Good Friday comes this month, the old woman runs, with one or two a penny hot cross buns (Poor Robin’s Amanack (1733) )
I always like to make an effort to bake something traditional and seasonal to mark special times of year and so last Easter, I decided to try my hand at Hot Cross Buns. Only trouble is, my husband and I both can’t stand dried fruit, so as usual I opted for chocolate instead!
My first attempt was using a gluten-free recipe, which we both loved, but didn’t keep fresh for very long. This year, I opted instead for the ‘gluten-full’ version as I was keen to try my skills at kneading dough. We loved this too!
Hot Choc Buns
625 grams strong white flour
1 1/2 tsp. fast action yeast
1 tbsp. sugar
1 tbsp. honey
1 tbsp. cocoa powder
50 grams of butter plus extra butter for greasing.
275 ml milk
100 grams white chocolate
100 grams milk chocolate
1 tsp. cinnamon
For the topping
75 grams white chocolate
1 tbsp. golden syrup
1/2 tsp. of cinnamon
- Add the flour, salt, cocoa and cinnamon into a large bowl.
- Rub in the butter to the flour mixture.
- Make a well and add in the honey, sugar and yeast.
- Beat the egg and add into the mixture.
- Heat the milk in a microwave for about a minute (until it is slightly warmer than room temperature) Add the milk into the mixture and mix together to form a dough.
- On a lightly floured surface, turn out the dough and flatten as much as you can.
- Add half the white chocolate and milk chocolate and work into the dough.
- Flatten the dough out again and work the rest of the chocolate into the dough.
- Knead the dough for approximately 5 minutes until it is smooth and elastic.
- Shape the dough into a ball shape.
- Grease the large bowl with butter and add the dough into the ball.
- Cover with a clean tea towel and place the bowl in a warm place for an hour to prove.
- After an hour, place the dough on a lightly floured surface and knock back ((??)) the dough.
- Shape it into a ball and place back into the bowl, cover with the tea towel and leave to rise for a further 30 minutes.

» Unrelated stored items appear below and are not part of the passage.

-- ==== Sys2Proof/Machine/Reload.lean ====
section
/-! DEFINITION. The reload registers TICR0 to TICR4 (43_reload_and_counter.md). -/

namespace Sys2Proof.Machine

/-- `RD TICR0` (R150). -/
def execRdTicr0 (s : State) : Result := busRead (s.chan 0).reload s

/-- `RD TICR1` (R150). -/
def execRdTicr1 (s : State) : Result := busRead (s.chan 1).reload s

/-- `RD TICR2` (R150). -/
def execRdTicr2 (s : State) : Result := busRead (s.chan 2).reload s

/-- `RD TICR3` (R150). -/
def execRdTicr3 (s : State) : Result := busRead (s.chan 3).reload s

/-- `RD TICR4` (R150). -/
def execRdTicr4 (s : State) : Result := busRead (s.chan 4).reload s

/-- `WR TICR0, v` (R151). -/
def execWrTicr0 (v : Word) (s : State) : Result := whenNoneDue s (.next (writeReload 0 v s))

/-- `WR TICR1, v` (R151). -/
def execWrTicr1 (v : Word) (s : State) : Result := whenNoneDue s (.next (writeReload 1 v s))

/-- `WR TICR2, v` (R151). -/
def execWrTicr2 (v : Word) (s : State) : Result := whenNoneDue s (.next (writeReload 2 v s))

/-- `WR TICR3, v` (R151). -/
def execWrTicr3 (v : Word) (s : State) : Result := whenNoneDue s (.next (writeReload 3 v s))

/-- `WR TICR4, v` (R151). -/
def execWrTicr4 (v : Word) (s : State) : Result := whenNoneDue s (.next (writeReload 4 v s))


end Sys2Proof.Machine
end

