-- ==== Sys2Proof/Tests/Slice0.lean ====
section
/-! SUPPORT. Tests: the checks of WellFormed, every operation's words, single steps of the traces of
95_test_vectors.md (the expected values are that file's), and a state and operands that meet the hypotheses of each
statement that has some. -/

namespace Sys2Proof.Tests

open Sys2Proof Sys2Proof.Machine

/-! ### WellFormed refuses -/

theorem test_wellFormed_refuses_misaligned_read : (Instr.rdUnknown 0x45).wellFormed = false := by decide
theorem test_wellFormed_refuses_misaligned_write : (Instr.wrUnknown 0x56 0).wellFormed = false := by decide
theorem test_wellFormed_refuses_register_read : (Instr.rdUnknown 0x50).wellFormed = false := by decide
theorem test_wellFormed_refuses_register_write : (Instr.wrUnknown 0x1C 7).wellFormed = false := by decide
theorem test_wellFormed_refuses_zero_advance : (Instr.advance 0).wellFormed = false := by decide
theorem test_wellFormed_refuses_long_advance : (Instr.advance (2 ^ 64 + 1)).wellFormed = false := by decide

/-- A channel's record as RESET leaves the channel. -/
def restRecord : ChannelRecord := ⟨false, 0, 0, 0x00000005, 0⟩

/-- The record `s` of program P7, with another deadline of channel 0. -/
def recordAt (deadline : Int) : Snapshot where
  ch := #v[⟨true, deadline, 100000, 0x40000000, 100⟩, restRecord, restRecord, restRecord, restRecord]
  interruptStatus := 0
  watchdogControl := 0x00000400

theorem test_wellFormed_refuses_wide_deadline : (Instr.restore (recordAt (2 ^ 63))).wellFormed = false := by decide
theorem test_wellFormed_refuses_wide_remaining :
    (Instr.restore { recordAt 0 with ch := (recordAt 0).ch.set 4 { restRecord with remainingNs := -(2 ^ 63) - 1 } }).wellFormed
      = false := by decide

/-! ### Every operation's words (30_encoding.md R70, R71, R78; 95_test_vectors.md V-M1, V-M2) -/

theorem test_decode_control_reads :
    decode [0x00000000] = .ok .rdTcsr0 ∧ decode [0x00000004] = .ok .rdTcsr1 ∧ decode [0x00000020] = .ok .rdTcsr2
      ∧ decode [0x00000024] = .ok .rdTcsr3 ∧ decode [0x00000040] = .ok .rdTcsr4 := by decide
theorem test_decode_control_writes :
    decode [0x40000000, 0x44000000] = .ok (.wrTcsr0 0x44000000)
      ∧ decode [0x40000004, 0x40000000] = .ok (.wrTcsr1 0x40000000)
      ∧ decode [0x40000020, 0x28000000] = .ok (.wrTcsr2 0x28000000)
      ∧ decode [0x40000024, 0x48000005] = .ok (.wrTcsr3 0x48000005)
      ∧ decode [0x40000040, 0x20000001] = .ok (.wrTcsr4 0x20000001) := by decide
theorem test_decode_reload_reads :
    decode [0x00000008] = .ok .rdTicr0 ∧ decode [0x0000000C] = .ok .rdTicr1 ∧ decode [0x00000028] = .ok .rdTicr2
      ∧ decode [0x0000002C] = .ok .rdTicr3 ∧ decode [0x00000048] = .ok .rdTicr4 := by decide
theorem test_decode_reload_writes :
    decode [0x40000008, 1] = .ok (.wrTicr0 1) ∧ decode [0x4000000C, 2] = .ok (.wrTicr1 2)
      ∧ decode [0x40000028, 3] = .ok (.wrTicr2 3) ∧ decode [0x4000002C, 4] = .ok (.wrTicr3 4)
      ∧ decode [0x40000048, 5] = .ok (.wrTicr4 5) := by decide
theorem test_decode_counter_reads :
    decode [0x00000010] = .ok .rdTdr0 ∧ decode [0x00000014] = .ok .rdTdr1 ∧ decode [0x00000030] = .ok .rdTdr2
      ∧ decode [0x00000034] = .ok .rdTdr3 ∧ decode [0x00000050] = .ok .rdTdr4 := by decide
theorem test_decode_counter_writes :
    decode [0x40000010, 0] = .ok (.wrTdr0 0) ∧ decode [0x40000014, 1] = .ok (.wrTdr1 1)
      ∧ decode [0x40000030, 2] = .ok (.wrTdr2 2) ∧ decode [0x40000034, 3] = .ok (.wrTdr3 3)
      ∧ decode [0x40000050, 0xFFFFFFFF] = .ok (.wrTdr4 0xFFFFFFFF) := by decide
theorem test_decode_shared :
    decode [0x00000018] = .ok .rdTisr ∧ decode [0x40000018, 0x00000011] = .ok (.wrTisr 0x11)
      ∧ decode [0x0000001C] = .ok .rdWtcr ∧ decode [0x4000001C, 0x12345678] = .ok (.wrWtcr 0x12345678) := by decide
/-- V-M3: 0x44 is not TCSR5, 0x4C no second TICR4, 0x38 and 0x3C no second TISR and WTCR. -/
theorem test_decode_unknown :
    decode [0x00000044] = .ok (.rdUnknown 0x44) ∧ decode [0x0000004C] = .ok (.rdUnknown 0x4C)
      ∧ decode [0x0000003C] = .ok (.rdUnknown 0x3C) ∧ decode [0x40000038, 0xFFFFFFFF] = .ok (.wrUnknown 0x38 0xFFFFFFFF)
      ∧ decode [0x40000080, 9] = .ok (.wrUnknown 0x80 9) := by decide
theorem test_decode_host_and_expire :
    decode [0x80000000] = .ok .configure ∧ decode [0x80000001] = .ok .reset ∧ decode [0x80000002] = .ok .snapshot
      ∧ decode [0x80000008] = .ok .expire0 ∧ decode [0x80000009] = .ok .expire1 ∧ decode [0x8000000A] = .ok .expire2
      ∧ decode [0x8000000B] = .ok .expire3 ∧ decode [0x8000000C] = .ok .expire4 := by decide
/-- The operand words are the model's (log entry 4). -/
theorem test_decode_advance :
    decode [0x80000004, 69999, 0] = .ok (.advance 70000)
      ∧ decode [0x80000004, 0xFFFFFFFF, 0xFFFFFFFF] = .ok (.advance (2 ^ 64)) := by decide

- After 30 minutes, turn the dough out onto a lightly floured surface, divide the mixture in two, roll out each of the two parts and divide each part into 6 equal pieces.
- Roll each piece into a ball and then flatten slightly to make a bun shape.
- Cover the 12 buns and leave to rest for 5 minutes.
- Grease a baking tray with butter (I greased two smaller baking trays as my oven isn’t that big) and add the buns to the tray(s).
- Completely cover the buns with cling film and leave to rise for 40 minutes Preheat the oven to 230C/gas 8. (I put my oven on about 15 minutes before I put the buns in the oven.)
- Place the buns in the oven for 10 minutes.
- While the buns are baking, place the golden syrup into a bowl and stir.
- Heat the golden syrup up in the microwave for 10-15 seconds.
- As soon as the buns are ready, brush the golden syrup over the buns, then place them on a wire rack to cool.
- After they have cooled, melt the white chocolate. To melt, I chop up the chocolate, place it into a microwaveable bowl and heat for 20 seconds at a time until just melted. In between each 20 second interval, I stir the chocolate making sure the mixture does not get too hot.
- Once melted, add to a piping bag and pipe a cross on each bun.
- Leave the chocolate to set and serve!
- The buns taste good straight from the oven. But please remember to cool slightly before eating- ‘hot’ should not be taken too literally!
- If you do not like cinnamon then feel free to leave this out.
- Use dark chocolate, if you prefer it to milk. The chocolatier the better!
- The buns taste good with butter spread over them.
- The only difficult part to this recipe is the kneading of the dough as it is quite stiff.
………….No jokes please about buns in the oven!!